**Exercise requirements:**
Go to the line containing "else if a = 0x40008" in the records below and print it and every following line exactly, on through the line containing "let d := d.regWritePlain 0x80004 v", then stop.

********************

/-- CSM_QUOTA0 to CSM_QUOTA4: a raised quota is granted at once (R141). -/
def Dev.writeQuota (d : Dev) (c k : Nat) (v : Word) : Dev :=
  let d := d.regWritePlain (aCsm c (0x020 + 4 * k)) v
  if !d.casUp c then d
  else (List.range 8).foldl (fun d j =>
    let s := 8 * k + j
    if (s < 32 && d.casUp s) || (s ≥ 32 && !d.ghosted s) then d.grant c s else d) d

/-- A write in a casement block. -/
def Dev.writeCsmReg (d : Dev) (a : Nat) (v : Word) : Dev :=
  let c := csmOf a
  let o := a % 0x1000
  if o = 0x000 then d.writeCsmCtrl c v
  else if o = 0x00C then d.writeCsmWdt c v
  else if 0x020 ≤ o ∧ o ≤ 0x030 then d.writeQuota c ((o - 0x020) / 4) v
  else if 0x800 ≤ o ∧ o < 0x900 ∧ o % 0x40 = 0x18 then
    let d := d.regWritePlain a v
    if wbit v 31 then d.clrCounts (4 * c + (o - 0x800) / 0x40) else d
  else d.regWritePlain a v

/-- A write in the hinge-control block. -/
def Dev.writeHingeReg (d : Dev) (a : Nat) (v : Word) : Dev :=
  if a = 0x600 then (if wbit v 31 then d.clrHigh else d)
  else if a = 0x700 then d.linSet (wfld v 0 7) (wfld v 7 2) (wfld v 9 14)
  else d.regWritePlain a v

/-- A write in the lintel block (R445). -/
def Dev.writeLintelReg (d : Dev) (a : Nat) (v : Word) : Dev :=
  if a = 0x20010 then d.writeAlarmHi v
  else if a = 0x20014 then
    let d := if wbit v 1 then d.clearWakeExt else d
    let d := if wbit v 2 then d.clearWakeAlarm else d
    if wbit v 4 then d.disarm else d
  else d.regWritePlain a v

/-- A write in the FRONT blocks. -/
def Dev.writeFrontReg (d : Dev) (a : Nat) (v : Word) : Dev :=
  if a = 0x40000 then d.writeSvyCtrl v
  else if a = 0x40008 ∨ (0x40100 ≤ a ∧ a < 0x40180) then (d.regWritePlain a v).svyPump
  else if a = 0x40014 then d.writeCalRef v
  else if 0x50000 ≤ a ∧ a < 0x50040 then d.writeExc ((a - 0x50000) / 4) (wfld v 0 12)
  else if 0x60000 ≤ a ∧ a < 0x60200 ∧ a % 0x20 = 0x00 then d.writeAcqCfg ((a - 0x60000) / 0x20) v false
  else if 0x60000 ≤ a ∧ a < 0x60200 ∧ a % 0x20 = 0x10 then d.writeAcqGain ((a - 0x60000) / 0x20) v
  else d.regWritePlain a v

/-- STORM_CTRL: clearing SHADOW_EN abandons every sample (R223). -/
def Dev.writeStormCtrl (d : Dev) (v : Word) : Dev :=
  let was := d.bitAt 0x80004 0
  let d := d.regWritePlain 0x80004 v
  if was && !wbit v 0 then d.abandonAll else d

/-- MUL_FENCE0: each bit set is a host fence (R146). -/
def Dev.writeFence (d : Dev) (v : Word) : Dev := (onesOf 32 v.toNat).foldl (fun d c => d.hostFence c) d

/-- A write in the door block. -/
def Dev.writeDoorReg (d : Dev) (a : Nat) (v : Word) : Dev :=
  if a = 0xB0004 then (d.regWritePlain a v).trainPorts
  else if a = 0xB0100 then d.writeFabCfg v
  else if a = 0xB0104 then d.writeFabAddr v
  else d.regWritePlain a v

/-- A MARK record (R502), which the debug router makes. -/
def Dev.mark (d : Dev) (v : Nat) : Dev := d.trace 38 9 (leBytes 2 v)

/-- A write in the debug block. -/
def Dev.writeDebugReg (d : Dev) (a : Nat) (v : Word) : Dev :=
  if a = 0xC0014 then
    { d with dbg := { d.dbg with traceWrapped := d.dbg.traceWrapped && !wbit v 16 } }
  else if a = 0xC0018 then d.mark (wfld v 0 16)
  else d.regWritePlain a v

/-- A write of a mapped register (R9), with what it does beyond its access code. -/
def Dev.busWrite (d : Dev) (a : Nat) (v : Word) : Dev :=
  if inCsm a then d.writeCsmReg a v
  else
    let b := a / 0x10000
    if b = 0x0 then d.writeHingeReg a v
    else if b = 0x2 then d.writeLintelReg a v
    else if b = 0x4 ∨ b = 0x5 ∨ b = 0x6 then d.writeFrontReg a v
    else if a = 0x80004 then d.writeStormCtrl v
    else if a = 0xA0000 then d.writeFence v
    else if b = 0xB then d.writeDoorReg a v
    else if b = 0xC then d.writeDebugReg a v
    else if a = 0xD0008 then (if wbit v 0 then d.dropSession else d)
    else d.regWritePlain a v

/-! ### What refuses a write -/

/-- A defined table overlaps bank 15 (R501). -/
def Dev.tableInTrace (d : Dev) : Bool := d.sill.descs.any (fun e => inTrace e.2.base e.2.size)

/-- A sealed device outside a privileged session (R505). -/
def Dev.closed (d : Dev) : Bool := d.db.sealed && !d.db.privileged

/-- What refuses a write of a mapped word by the host or a casement: DBG_CTRL and TRACE_MARK of a closed device (R505), an
enable of the trace over a table (R501), and in the sill windows the trace region and the leases (R192, R193, R501). -/
def Dev.writeRefusal (d : Dev) (who a : Nat) (v : Word) : Option Byte :=
  if a ≥ 0x1000000 then
    if d.traceOn && inTrace a 4 then some stBusy else d.writeGate who a 4
  else if (a = 0xC0000 ∨ a = 0xC0018) ∧ d.closed then some stSecurityDenied
  else if a = 0xC0010 ∧ wbit v 0 ∧ d.tableInTrace then some stBusy
  else none

/-! ### READ_REG and WRITE_REG (R556) -/

/-- `n` consecutive words are read in address order. -/
def Dev.readWords : Nat → Nat → Dev → List Byte × Dev
  | 0, _, d => ([], d)
  | n + 1, a, d =>
    let (w, d) := d.busRead a
    let (bs, d) := Dev.readWords n (a + 4) d
    (wordBytes w ++ bs, d)

/-- READ_REG (R13, R15, R556): of a sill window with the statuses of SILL_READ. -/
def cmdReadReg (addr : Word) (count : Half) (c : Cmd) (d : Dev) : Dev :=
  let a := addr.toNat
  let n := count.toNat
  let l := (List.range n).map (fun k => a + 4 * k)
  if n < 1 ∨ n > 1024 ∨ !l.all regMapped then d.refuse c stBadParam
  else if !l.all d.regOpen then d.refuse c stPartnerGone
  else if a ≥ 0x1000000 then
    if d.sill.clearing then d.sillHold (.read c a (4 * n)) else d.hostRead c a (4 * n)
  else
    let (bs, d) := Dev.readWords n a d
    d.reply c stOk bs

/-- The word that a write brings to a register where `setNow` are the bits that hardware set on the write's own tick: a one
for such a W1C bit does not clear it, the set wins (R11). In a sill window there are no such bits. -/
def setWins (a : Nat) (v setNow : Word) : Word := if a ≥ 0x1000000 then v else v &&& ~~~(setNow &&& (regSpec a).w1c)

/-- The pairs of a WRITE_REG as they act, each with its own word of set bits (R11). -/
def pairsSetWin (pairs : List (Word × Word)) (setNow : List Word) : List (Word × Word) :=
  pairs.zipIdx.map (fun (p : (Word × Word) × Nat) => (p.1.1, setWins p.1.1.toNat p.1.2 (setNow.getD p.2 0)))

/-- One pair of WRITE_REG is applied; in a sill window it may have to wait (R195, R197). The answer is false where the word
cannot be corrected (R183). -/
def Dev.applyPair (d : Dev) (a : Nat) (v : Word) : Bool × Dev :=
  if a ≥ 0x1000000 then
    if d.writeHeld a 4 then (true, d.holdWrite (.reg a (wordBytes v))) else (d.endLeases 32).sillWrite a (wordBytes v)
  else (true, d.busWrite a v)

/-- The pairs are applied in order. -/
def Dev.applyPairs : List (Word × Word) → Bool → Dev → Bool × Dev
  | [], ok, d => (ok, d)
  | p :: l, ok, d =>
    let (k, d) := d.applyPair p.1.toNat p.2
    Dev.applyPairs l (ok && k) d

/-- WRITE_REG (R11, R13, R15, R16, R505, R556): a refusal writes nothing. -/
def cmdWriteReg (pairs : List (Word × Word)) (setNow : List Word) (c : Cmd) (d : Dev) : Dev :=
  if pairs.isEmpty ∨ pairs.length > 512 then d.refuse c stBadLength
  else if d.closed && pairs.any (fun p => p.1.toNat == 0xC0000 || p.1.toNat == 0xC0018) then d.refuse c stSecurityDenied
  else if !pairs.all (fun p => regMapped p.1.toNat) then d.refuse c stBadParam
  else if !pairs.all (fun p => d.regOpen p.1.toNat) then d.refuse c stPartnerGone
  else
    match pairs.findSome? (fun p => d.writeRefusal 32 p.1.toNat p.2) with
    | some st => d.refuse c st
    | none =>
      let (ok, d) := Dev.applyPairs (pairsSetWin pairs setNow) true d
      d.refuse c (if ok then stOk else stInternalFault)

/-- READ_REG (R556). -/
def execReadReg (h : CmdHdr) (addr : Word) (count : Half) (s : State) : Host.Outcome State Fault Refusal :=
  onDev s (Dev.hostCmd 0x07 (wordBytes addr ++ leBytes 2 count.toNat ++ [0, 0]) h (cmdReadReg addr count))

/-- WRITE_REG (R556). -/
def execWriteReg (h : CmdHdr) (writes : RegWrites) (s : State) : Host.Outcome State Fault Refusal :=
  onDev s (Dev.hostCmd 0x08 ((writes.pairs.map (fun (p : Word × Word) => wordBytes p.1 ++ wordBytes p.2)).flatten) h
    (cmdWriteReg writes.pairs writes.setNow))

/-! ### Single accesses -/

/-- A write of one word as the bus takes it: unmapped, closed and refused ones have no effect. -/
def Dev.plainWrite (d : Dev) (a : Nat) (v : Word) : Dev :=
  if regMapped a && d.regOpen a && (d.writeRefusal 32 a v).isNone then (d.applyPair a v).2 else d

/-- REGISTER_WRITE (R9, R11). -/
def execRegisterWrite (addr : Word) (word : RegWord) (s : State) : Host.Outcome State Fault Refusal :=
  onDev s (fun d => d.plainWrite addr.toNat (setWins addr.toNat word.value word.setNow))

/-- FT_LO_READ (R339). -/
def execFtLoRead (s : State) : Host.Outcome State Fault Refusal := onDev s (fun d => Dev.putBus d.readFtLo)

/-- STK_OFF_LO_READ (R421): of a STACK_ID from 0 to 3, while DOOR is open. -/
def execStkOffLoRead (id : Nat) (s : State) : Host.Outcome State Fault Refusal :=
  onDev s (fun d => if id < 4 && d.isOpen 5 then Dev.putBus (d.readStkOff id) else d)

/-- DBG_BOLT_FT_LO_READ (R489). -/
def execDbgBoltFtLoRead (s : State) : Host.Outcome State Fault Refusal := onDev s (fun d => Dev.putBus d.readBoltFt)

/-- TRACE_MARK (R502, R505). -/
def execTraceMark (value : Word) (s : State) : Host.Outcome State Fault Refusal :=
  onDev s (fun d => if d.closed then d else d.mark (wfld value 0 16))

********************

**Answer to the exercise:**
  else if a = 0x40008 ∨ (0x40100 ≤ a ∧ a < 0x40180) then (d.regWritePlain a v).svyPump
  else if a = 0x40014 then d.writeCalRef v
  else if 0x50000 ≤ a ∧ a < 0x50040 then d.writeExc ((a - 0x50000) / 4) (wfld v 0 12)
  else if 0x60000 ≤ a ∧ a < 0x60200 ∧ a % 0x20 = 0x00 then d.writeAcqCfg ((a - 0x60000) / 0x20) v false
  else if 0x60000 ≤ a ∧ a < 0x60200 ∧ a % 0x20 = 0x10 then d.writeAcqGain ((a - 0x60000) / 0x20) v
  else d.regWritePlain a v

/-- STORM_CTRL: clearing SHADOW_EN abandons every sample (R223). -/
def Dev.writeStormCtrl (d : Dev) (v : Word) : Dev :=
  let was := d.bitAt 0x80004 0
  let d := d.regWritePlain 0x80004 v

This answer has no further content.